APPEAL from order of the General Term of the Supreme Court, in the second judicial department, affirming an order of Special Term which confirmed the report of commissioners appointed to assess damages in proceedings instituted by the common council of the city of Brooklyn under chapter 833, Laws of 1871, for the opening of North Thirteenth street in said city.

The appellants who were The Charles Pratt Manufacturing Company, Charles Pratt & Caroline Kloss, objected to the report on the ground that the act (chapter 334, Laws of 1873), by extending the bulk-head line rendered the opening as provided for by the act of 1871 impossible; that the two acts were inconsistent, and in consequence that the former act was repealed by the later.
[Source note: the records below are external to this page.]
/-- Every case but those that a signature decides: whether a capability or an image verifies is an uninterpreted function of Config. -/
theorem witness_KeysAndFirmware :
    let w : Writer := .device
    let s := State.reset
    (∀ k ∈ [0, 15], (staging k).accepts w Ob.tk_command (k % 16) [1] ∧ (staging k).lateClaim w (k % 16) = false ∧
      ((staging k).keySlot (k % 16)).lo = some [1] ∧ ((staging k).keySlot (k % 16)).hi = some [2] ∧
      (k % 16 = 0 ∨ (staging k).obj Ob.tk_purpose (k % 16) % 2 = 0) ∧ s.accepts w Ob.tk_command (k % 16) [2]) ∧
    (s.accepts w Ob.stn_cap_stage (255 % 256) [1, 2] ∧ (((mget s.mgmt.caps (255 % 256)).getD ⟨[], none⟩).staged ++ [1, 2]).length < 3437) ∧
    (s.accepts w Ob.fw_command 0 [1] ∧ s.accepts w Ob.fw_chunk 0 (toLE 8 0 ++ [1]) ∧ s.accepts w Ob.fw_command 0 [2] ∧ s.accepts w Ob.fw_command 0 [3] ∧
      s.accepts w Ob.fw_command 0 [5] ∧ (s.fwSlot s.spareSlot).state ≠ 2) ∧
    (let t := s.setFwSlot s.spareSlot ⟨2, none, []⟩
     t.accepts w Ob.fw_command 0 [3] ∧ (t.fwSlot t.spareSlot).state = 2) ∧
    (let t := s.setFwSlot 0 ⟨3, none, []⟩
     let t : State := { t with mgmt := { t.mgmt with running := some 0 } }
     t.mgmt.running = some 0 ∧ (t.fwSlot 0).state = 3 ∧ t.accepts w Ob.fw_command 0 [4] ∧
      t.mgmt.trialStart + t.obj Ob.fw_trial_ticks 0 ≤ (atTick t (t.mgmt.trialStart + t.obj Ob.fw_trial_ticks 0)).tick ∧ t.pwr.held = false ∧
      t.tick < t.mgmt.trialStart + t.obj Ob.fw_trial_ticks 0) ∧
    (s.accepts w Ob.att_nonce 0 (List.replicate 32 5) ∧ s.obj Ob.att_state 0 ≠ 1 ∧ (s.setObj Ob.att_state 0 1).obj Ob.att_state 0 = 1) ∧
    s.accepts w Ob.cal_set 0 (toLE 8 7) ∧
    (s.mgmt.calPending = none ∧ (100000 : Int) < (s.mgmt.calendar + 1000000000 : Nat) - timeOf s.mgmt s.tick ∧
      ((atTick s 25000000).mgmt.calendar + 1000000000 : Nat) - (timeOf (atTick s 25000000).mgmt (atTick s 25000000).tick : Int) ≤ 100000) ∧
    ({ s with mgmt := { s.mgmt with calPending := some (7, w) } } : State).mgmt.calPending = some (7, w) := by
  unfold State.accepts; decide +kernel

theorem witness_PowerRows :
    let w : Writer := .device
    let s := State.reset
    let auto := (((s.setObj Ob.half0_power_mode 0 1).setObj Ob.half1_power_mode 0 1).setObj Ob.deep_sleep_ticks 0 100).setPwr { s.pwr with quietSince := some 0 }
    (s.accepts w Ob.power_command 0 [1] ∧ s.powerState = 0 ∧ s.deepReady w = true ∧ (running 1 0).deepReady w = false ∧
      (running 1 0).accepts w Ob.power_command 0 [1]) ∧
    (auto.powerState = 0 ∧ auto.powerMode 0 = 1 ∧ auto.powerMode 1 = 1 ∧ auto.obj Ob.deep_sleep_ticks 0 ≠ 0 ∧ auto.deepReady .device = true ∧
      auto.pwr.quietSince = some 0 ∧ 0 + auto.obj Ob.deep_sleep_ticks 0 ≤ (atTick auto 100).tick ∧
      (atTick auto 99).tick < 0 + auto.obj Ob.deep_sleep_ticks 0) ∧
    ((s.setObj Ob.stake_wake_mask 0 128).obj Ob.stake_wake_mask 0 / 2 ^ 7 % 2 = 1 ∧
      (s.setPwr { s.pwr with deadline := some 500000 }).pwr.deadline = some 500000 ∧ 500000 ≤ s.tick + 500000) ∧
    (s.tick % 25 = 0 ∧ s.deep = false ∧ s.pwr.held = false) ∧
    (mget (s.setPwr { s.pwr with waking := [(511, 50)] }).pwr.waking 511 = some 50 ∧ 50 ≤ (atTick s 50).tick ∧ (atTick s 49).tick < 50) ∧
    (let low : PowerReading := ⟨1, 1, 1⟩
     let high : PowerReading := ⟨2 ^ 30, 2 ^ 40, 2 ^ 40⟩
     let u (s : State) (r : PowerReading) : State :=
       let u := s.setObj Ob.tile_power 0 (r.now % 2 ^ 32)
       u.setPwr { u.pwr with overRun := if u.sustained20 < 20 * r.mean25 then u.pwr.overRun + 1 else 0 }
     let lims (s : State) (r : PowerReading) := (u s r).limits r
     let limiting (s : State) (r : PowerReading) := ((lims s r).filter (fun y => decide (y.2.2 ≤ 20 * y.2.1)))
     let out := (s.setObj Ob.pwr_levers 0 30).setObj Ob.search_throttle 0 0
     (∀ y ∈ lims s low, 20 * y.2.1 ≤ y.2.2) ∧ limiting s low = [] ∧ s.pwr.limiting = [] ∧
      limiting s high ≠ [] ∧ (u s high).leversOut = false ∧ limiting out high ≠ [] ∧ (u out high).leversOut = true ∧
      ((lims out high).find? (fun y => decide (y.2.2 < 20 * y.2.1))).isSome = true) ∧
    (let t := s.setPwr { s.pwr with tripRun := [(3, 24), (127, 25)] }
     t.pwr.tripRun.find? (fun p => decide (25 ≤ p.2)) = some (127, 25) ∧ t.pwr.held = false ∧ (∀ p ∈ s.pwr.tripRun, p.2 < 25)) ∧
    (let t := s.setObj Ob.tj_max_h1 0 (120 * 65536)
     120 * 65536 ≤ t.hottest ∧ s.hottest < 120 * 65536) := by
  unfold State.accepts; decide +kernel

theorem witness_ResetRows :
    let w : Writer := .device
    let s := State.reset
    let busy := running 1 0
    (∀ c ∈ [2, 3, 4], s.accepts w Ob.power_command 0 [BitVec.ofNat 8 c] ∧ busy.accepts w Ob.power_command 0 [BitVec.ofNat 8 c]) ∧
    (s.pwr.held = false ∧ (s.setPwr { s.pwr with held := true }).pwr.held = true ∧
      (s.setPwr { s.pwr with held := true }).accepts w Ob.power_command 0 [2]) ∧
    (∀ h ∈ [0, 1], s.halfBusy h = false ∧ busy.halfBusy h = true) ∧
    (s.pwr.strapped = false ∧ s.pwr.since + 5000 ≤ (atTick s 5000).tick) ∧
    (let t (k : Nat) := atTick s k
     (t 6125).tick % 125 = 0 ∧ (t 6125).deep = false ∧ (t 6125).pwr.since + 5250 ≤ (t 6125).tick - (t 6125).tick % 1000 ∧
      (t 6125).tick % 1000 / 125 = 1 ∧ (t 6875).tick % 1000 / 125 = 7 ∧ (t 6000).tick % 1000 / 125 = 0 ∧
      (t 6000).pwr.since + 5250 ≤ (t 6000).tick - (t 6000).tick % 1000 ∧ (t 6000).powerState ≠ 1 ∧
      (let d := ((t 6000).setObj Ob.tile_power_state 0 1).setPwr { (t 6000).pwr with lastFrame := true }
       d.powerState = 1 ∧ d.pwr.lastFrame = true ∧ d.deep = false)) ∧
    (s.fb.half0Lost = false ∧ s.fb.half1Lost = false) ∧
    (let t := atTick s 125
     t.pwr.step0 + 125 ≤ t.tick ∧ t.pwr.step1 + 125 ≤ t.tick ∧ 650 ≤ t.pwr.core0 + 5 ∧ t.pwr.core0 + 5 ≤ 850 ∧ 650 ≤ t.pwr.core1 - 5 ∧
      t.pwr.core1 - 5 ≤ 850 ∧ t.wakeWindowBusy 0 = false ∧ t.wakeWindowBusy 1 = false) ∧
    withAssoc.mgmtUp = true := by
  unfold State.accepts; decide +kernel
The appellants also objected to the confirmation of the report, on the ground that the compensation allowed was inadequate. The commissioners found as to one piece of land claimed by Charles Pratt and as to the piece claimed by Caroline Kloss in substance, that their title was subject to a dedication to the public use, and allowed only nominal damages; as to another parcel they awarded to Pratt, or the Pratt Manufacturing Company $30,000.

The further facts appear sufficiently in the opinion.
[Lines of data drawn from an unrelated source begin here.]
-- ==== Sys2Proof/Laws/Bits.lean ====
section
/-! SUPPORT. The small lemmas of the bit-field primitives: one bit of a byte, when `GetBits` and `PutBits` answer, and that
`PutBits` keeps the canonical form. -/

namespace Sys2Proof.Machine

/-- Reading a bit of a byte after setting one: the bit set, if it is the same, else the old bit. -/
theorem bitAt_setBitAt (b : Byte) (q r : Nat) (x : Bool) :
    bitAt (setBitAt b q x) r = if r % 8 = q % 8 then x else bitAt b r := by
  have hq : q % 8 < 8 := Nat.mod_lt _ (by decide)
  have hr : r % 8 < 8 := Nat.mod_lt _ (by decide)
  unfold bitAt setBitAt
  generalize q % 8 = i at hq ⊢
  generalize r % 8 = j at hr ⊢
  by_cases hij : j = i
  · subst hij
    (cases x <;> simp [BitVec.getLsbD_or, BitVec.getLsbD_and, BitVec.getLsbD_shiftLeft]); omega
  · have hne : 7 - j ≠ 7 - i := by omega
    cases x <;> simp [hij, BitVec.getLsbD_or, BitVec.getLsbD_and, BitVec.getLsbD_shiftLeft]
    · intro _; omega
    · intro h1 h2; omega

theorem getBitsLoop_of_lt {size : Nat} {m : List Host.Cell} (hm : Memory.wf size m) {a0 : Nat} (n q v : Nat)
    (h : n = 0 ∨ a0 + (q + n - 1) / 8 < size) : ∃ r, getBitsLoop m a0 q n v = some r := by
  induction n generalizing q v with
  | zero => exact ⟨v, rfl⟩
  | succ n ih =>
    obtain ⟨b, hb⟩ := memRead_of_lt hm (a := a0 + q / 8) (by omega)
    obtain ⟨r, hr⟩ := ih (q + 1) (2 * v + (bitAt b q).toNat) (by omega)
    exact ⟨r, by rw [getBitsLoop, hb]; exact hr⟩

/-- `GetBits` answers wherever the field lies inside `BUF` (R120). -/
theorem getBits_of_lt {size : Nat} {m : List Host.Cell} (hm : Memory.wf size m) {a0 p n : Nat}
    (h : n = 0 ∨ a0 + (p + n - 1) / 8 < size) : ∃ r, getBits m a0 p n = some r := getBitsLoop_of_lt hm n p 0 h

/-- `PutBits` keeps the addresses. -/
theorem putBits_keys {m m' : List Host.Cell} {a0 : Nat} {v : Word} (n q : Nat) (h : putBits m a0 q n v = some m') :
    m'.map Prod.fst = m.map Prod.fst := by
  induction n generalizing m q with
  | zero =>
    simp only [putBits, Option.some.injEq] at h
    rw [h]
  | succ n ih =>
    rw [putBits] at h
    split at h
    · split at h
      · next m1 h1 => exact (ih (q + 1) h).trans (memWrite_spec h1).1
      · cases h
    · cases h

theorem putBits_keeps_wf {size : Nat} {m m' : List Host.Cell} {a0 p n : Nat} {v : Word} (hm : Memory.wf size m)
    (h : putBits m a0 p n v = some m') : Memory.wf size m' := (putBits_keys n p h).trans hm

/-- `PutBits` answers wherever the field lies inside `BUF` (R121). -/
theorem putBits_of_lt {size : Nat} {m : List Host.Cell} (hm : Memory.wf size m) {a0 : Nat} {v : Word} (n q : Nat)
    (h : n = 0 ∨ a0 + (q + n - 1) / 8 < size) : ∃ m', putBits m a0 q n v = some m' := by
  induction n generalizing m q with
  | zero => exact ⟨m, rfl⟩
  | succ n ih =>
    obtain ⟨b, hb⟩ := memRead_of_lt hm (a := a0 + q / 8) (by omega)
    obtain ⟨m1, h1⟩ := memWrite_of_lt hm (a := a0 + q / 8) (by omega) (setBitAt b q (v.getLsbD n))
    obtain ⟨m2, h2⟩ := ih (memWrite_keeps_wf hm h1) (q + 1) (by omega)
    exact ⟨m2, by rw [putBits, hb]; simp only [h1]; exact h2⟩

end Sys2Proof.Machine
end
Everett P. Wheeler, for appellants. The bulk-head line mentioned in the statute was that established when it was passed. (Halsey v. McCormick, 18 N. Y., 147; White's Bank v. Nichols, 24 id., 65; Banks v. Ogden, 2 Wal., 57.) The act of 1871 (chap. 853) was repealed by the act of 1873 (chap. 334). (Sedgw. on Stat. Law [2 ed.], 104; Ex. Pet.

Statement of case.

Co. v. Lacy, 63 N. Y., 422; Pierce v. Delamater, 1 id., 16; People v. Mayor, 32 Barb., 102, 121.) The acceptance by the public of a street is not to be presumed but must be affirmatively proved. (Niagara Bridge Co. v. Bachman, 66 N. Y., 261; Fonda v. Borst, 2 Abb. Ct. App. Dec., 155; 2 Keyes 48; Holdane v. Cold Spring, 21 N. Y., 474; Cook v. Harris, 61 id., 448, 454; Badeau v. Holmes, 14 Barb., -328; 2 Washb. on R. E. [2d ed.], 580, 607; Maynard v. Maynard, 10 Mass., 456; Elsey v. Metcalf, 1 Den., 326.) The right of revocation may be exercised by the grantee of the land dedicated. (4 Kent's Com., 467, 468.) A change by the Legislature in the line of a dedicated street is a formal refusal by the public to accept the dedication, provided access to the land by some highway is preserved. (Underwood v. Stuyvesant, 19 J. R., 181; Sedgw. Const. Stat. [2d ed.], 554; People v. Green, 58 N. Y., 295; Bank of Hamil ton v. Dudley, 2 Pet., 526; People v. Lawrence, 36 Barb., 177, 191; Archer v. Whalen, 1 Wend., 179.) A dedication for one purpose is not a dedication for another. It is to be limited to the precise terms of the gift. (Heard v. City of Brooklyn, 60 N. Y., 242; In re Brooklyn Heights, 48 Barb., 288.) The commissioners were bound to state the principles on which they proceeded in making their award. (In re Flatbush Ave., 1 Barb., 286, 292; In re N. Y. C. R. R. Co., 6 Hun, 149.) Not only the value of the land used must be paid, but full compensation must be made for injury to the adjoining land. (Gerard on Titles [2d ed.], 41; In re Furman St., 17 Wend., 649, 671; 6 Hun, 149; In re Utica R. R. Co., 56 Barb., 456; A. and S. R. R. Co. v. Dayton, 10 Abb. Pr. [N. S.], 182; W. and R. R. R. Co. v. Stauffer, 60 Penn., 374; Carpenter v. Landiff, 42 N. H., 218; Hatch v. Vt. C. R. R. Co., 25 Vt., 49.) The bulk-head should be paid for. (In re Wall St., 17 Barb., 617.)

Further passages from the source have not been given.